■ **WORK TO COMPLETE**
Lines from the one containing "else takeEntry s" through the last line of the data are to be repeated word for word, both ends included.

■ **DATA FOR THE TASK**

/-- A step of this cycle is delayed: RATE_LIMITED, counted once a cycle (R314). -/
def stepLate (s : State) (p : Nat) : State :=
  let q := s.port p
  if q.step.delayed then s else putPort (s.count Ob.Step.RATE_LIMIT_COUNT p) p { q with step := { q.step with delayed := true } }

/-- The step output of a port is at work. -/
def stepOn (s : State) (p : Nat) : Bool :=
  let q := s.port p
  decide (portFn s p = 3) && !q.step.halted && q.step.driveEn && !q.tripped

/-- One step of port `p` where the reference has reached the next whole step and the rate rules allow it (R313, R314). -/
def stepDue (s : State) (p : Nat) : State :=
  let q := s.port p
  let st := q.step
  match (if stepOn s p then stepAsked st s.now else none) with
  | none => s
  | some (up, due) =>
    let w := s.nat Ob.Step.STEP_WIDTH p
    let rateOk := match st.lastRise with | some t0 => decide (t0 + max 100 (2 * w) ≤ s.now) | none => true
    let dirOk := decide (st.dir = up)
    if !rateOk then stepLate s p
    else if !dirOk && decide (s.nat Ob.Step.DIR_SETUP p ≠ 0) then stepLate (s.setPort p { q with step := { st with dir := up, dirAt := s.now } }) p
    else if dirOk && decide (s.now < st.dirAt + s.nat Ob.Step.DIR_SETUP p) then stepLate s p
    else
      let d : Int := if up then 1 else -1
      let s := if due < s.now then stepLate s p else s
      let s := s.set Ob.Step.STEP_POSITION (s.get Ob.Step.STEP_POSITION p + d) p
      putPort s p { s.port p with step := { (s.port p).step with dir := up, at_ := st.at_ + d, lastRise := some s.now } }

/-- STEP_EMIT of port `p` (R313, R314). -/
def execStepEmit (p t : Nat) (s : State) : Host.Outcome State Fault Refusal := whileOn s t <| .next (stepDue (s.at t) p)

/-- STEP_HALT: a halt order reaches port `p` (R315, R204). -/
def execStepHalt (p t : Nat) (s : State) : Host.Outcome State Fault Refusal := whileOn s t <|
  let s := s.at t
  .next (if portFn s p ≠ 3 then s else
    let s := match portAxis s p with | some a => haltStep s a | none => haltPort s p
    putPort s p (s.port p))

/-! ### Step input (R316, R317) -/

/-- STEP_IN_EDGE: an accepted edge of port `p` with DIR high or low (R316). -/
def execStepInEdge (p : Nat) (dir : Bool) (t : Nat) (s : State) : Host.Outcome State Fault Refusal := whileOn s t <|
  let s := s.at t
  let q := s.port p
  let i := q.stepIn
  let d : Int := if dir then 1 else -1
  let run := runOf (addEdge i.run (s.nat Ob.Step.STEP_IN_STANDSTILL p) t d (i.ext + d))
  .next (if s.flag Ob.Step.STEP_IN_ENABLE p then
      putPort s p { q with stepIn := { cnt := lowBits 32 (i.cnt + d), ext := i.ext + d, run := trimEdges run (s.nat Ob.Step.STEP_IN_SPAN p),
                                       pending := decide (run.length < 2) } }
    else s)

/-- The step inputs at a whistle of LOCAL_RING (R317): STEP_IN_COUNT, STEP_IN_POSITION, the estimate. -/
def sampleStepIn (s : State) (p : Nat) : State :=
  if s.flag Ob.Step.STEP_IN_ENABLE p = false then s else
    let q := s.port p
    let i := q.stepIn
    let (v, pend) := edgeSpeed i.run (s.nat Ob.Step.STEP_IN_SPAN p) (s.nat Ob.Step.STEP_IN_STANDSTILL p) s.now
    let f : Int := match i.run with
      | k :: _ => if pend then 0 else k.d * min 65535 (roundDiv (|v| * ((s.now - k.t : Nat) : Int) * 65536) (2 ^ 32 * 1000000000))
      | [] => 0
    let s := (s.set Ob.Step.STEP_IN_COUNT i.cnt p).set Ob.Step.STEP_IN_POSITION (sat 64 (i.ext * 2 ^ 32 + f * 65536)) p
    putPort s p { q with stepIn := { i with pending := pend } }

/-! ### The ports at a whistle of LOCAL_RING (R304, R307, R309, R317) -/

/-- The local ports at the whistle of cycle `n`: step entries taken, PWM entries due, values sampled, per-cycle flags cleared, trips told
to the axes, TRIP_CLEAR issued while FAULT_RESET is 1 (R304, R307). -/
def whistlePorts (s : State) (n tc : Nat) (sd : List (Nat × List Bool)) : State :=
  let s := sampleSd s sd
  let s := forBelow 8 (fun p s =>
    -- a step still out at the end of the cycle has been delayed in it
    let s := match (if stepOn s p then stepAsked (s.port p).step s.now else none) with
      | some (_, due) => if due < s.now then stepLate s p else s
      | none => s
    let q := s.port p
    let s := s.setPort p { q with dropped := false, cmpOver := false, step := { q.step with delayed := false } }
    let tag := lowBits 32 ((n : Int) - 2)
    let s := match portFn s p with
      | 1 => s.setPort p { s.port p with due := some tag }
      | 3 =>
        let q := s.port p
        if (q.queue.find? fun e => e.tag = tag).isNone then
          takeEntry (s.setPort p { q with step := { q.step with rPrev := q.step.rTgt } }) p tag fun s _ => s
        else takeEntry s p tag fun s e => takeStep s p tc e
      | _ => s
    let s := sampleStepIn s p
    putPort s p (s.port p)) s
  forList s.axesLocal (fun a s =>
    let p := s.nat Ob.Map.LOCAL_PORT a
    if (s.port p).tripped then
      if (s.axis a).mot.state = .faulted ∧ bit (s.nat Ob.Ctl.CONTROL a) 4 = true then (tripClear s p).1
      else if (s.axis a).mot.state.powered then faultAtOnce s a 13 else s
    else s) s

end Sys2Proof.Machine
end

■ **REPLY**
        else takeEntry s p tag fun s e => takeStep s p tc e
      | _ => s
    let s := sampleStepIn s p
    putPort s p (s.port p)) s
  forList s.axesLocal (fun a s =>
    let p := s.nat Ob.Map.LOCAL_PORT a
    if (s.port p).tripped then
      if (s.axis a).mot.state = .faulted ∧ bit (s.nat Ob.Ctl.CONTROL a) 4 = true then (tripClear s p).1
      else if (s.axis a).mot.state.powered then faultAtOnce s a 13 else s
    else s) s

end Sys2Proof.Machine
end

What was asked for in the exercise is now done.